The data:
-- ==== Sys2Proof/Laws/Display.lean ====
section
/-! SUPPORT. The display operations, pixel by pixel. -/

namespace Sys2Proof.Machine

theorem Display.pixel_clear (col row : Nat) : Display.pixel Display.clear col row = false := by
  unfold Display.pixel Display.clear
  by_cases h : row < 32 <;> simp [h]

/-- A flip of a pixel on the display changes that pixel only. -/
theorem Display.pixel_flip (fb : Display) {col row : Nat} (hc : col < 64) (hr : row < 32) (col' row' : Nat) :
    Display.pixel (Display.flip fb col row) col' row' =
      (Display.pixel fb col' row' ^^ decide (col' = col ∧ row' = row)) := by
  unfold Display.pixel Display.flip
  by_cases h : row' = row
  · subst h
    simp only [Vector.getElem?_setIfInBounds_self, hr, if_true, Option.getD_some, BitVec.getLsbD_xor, and_true]
    congr 1
    simp only [BitVec.getLsbD_shiftLeft, BitVec.getLsbD_one]
    by_cases hcc : col' = col
    · subst hcc
      simp [hc]
    · have : ¬ (col ≤ col' ∧ col' - col = 0) := by omega
      simp [hcc]
      omega
  · simp [Vector.getElem?_setIfInBounds_ne (Ne.symm h), h]

end Sys2Proof.Machine
end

What the exercise asks: Look over the material above and show each line where "Vector" appears.

Task result:
    simp only [Vector.getElem?_setIfInBounds_self, hr, if_true, Option.getD_some, BitVec.getLsbD_xor, and_true]
  · simp [Vector.getElem?_setIfInBounds_ne (Ne.symm h), h]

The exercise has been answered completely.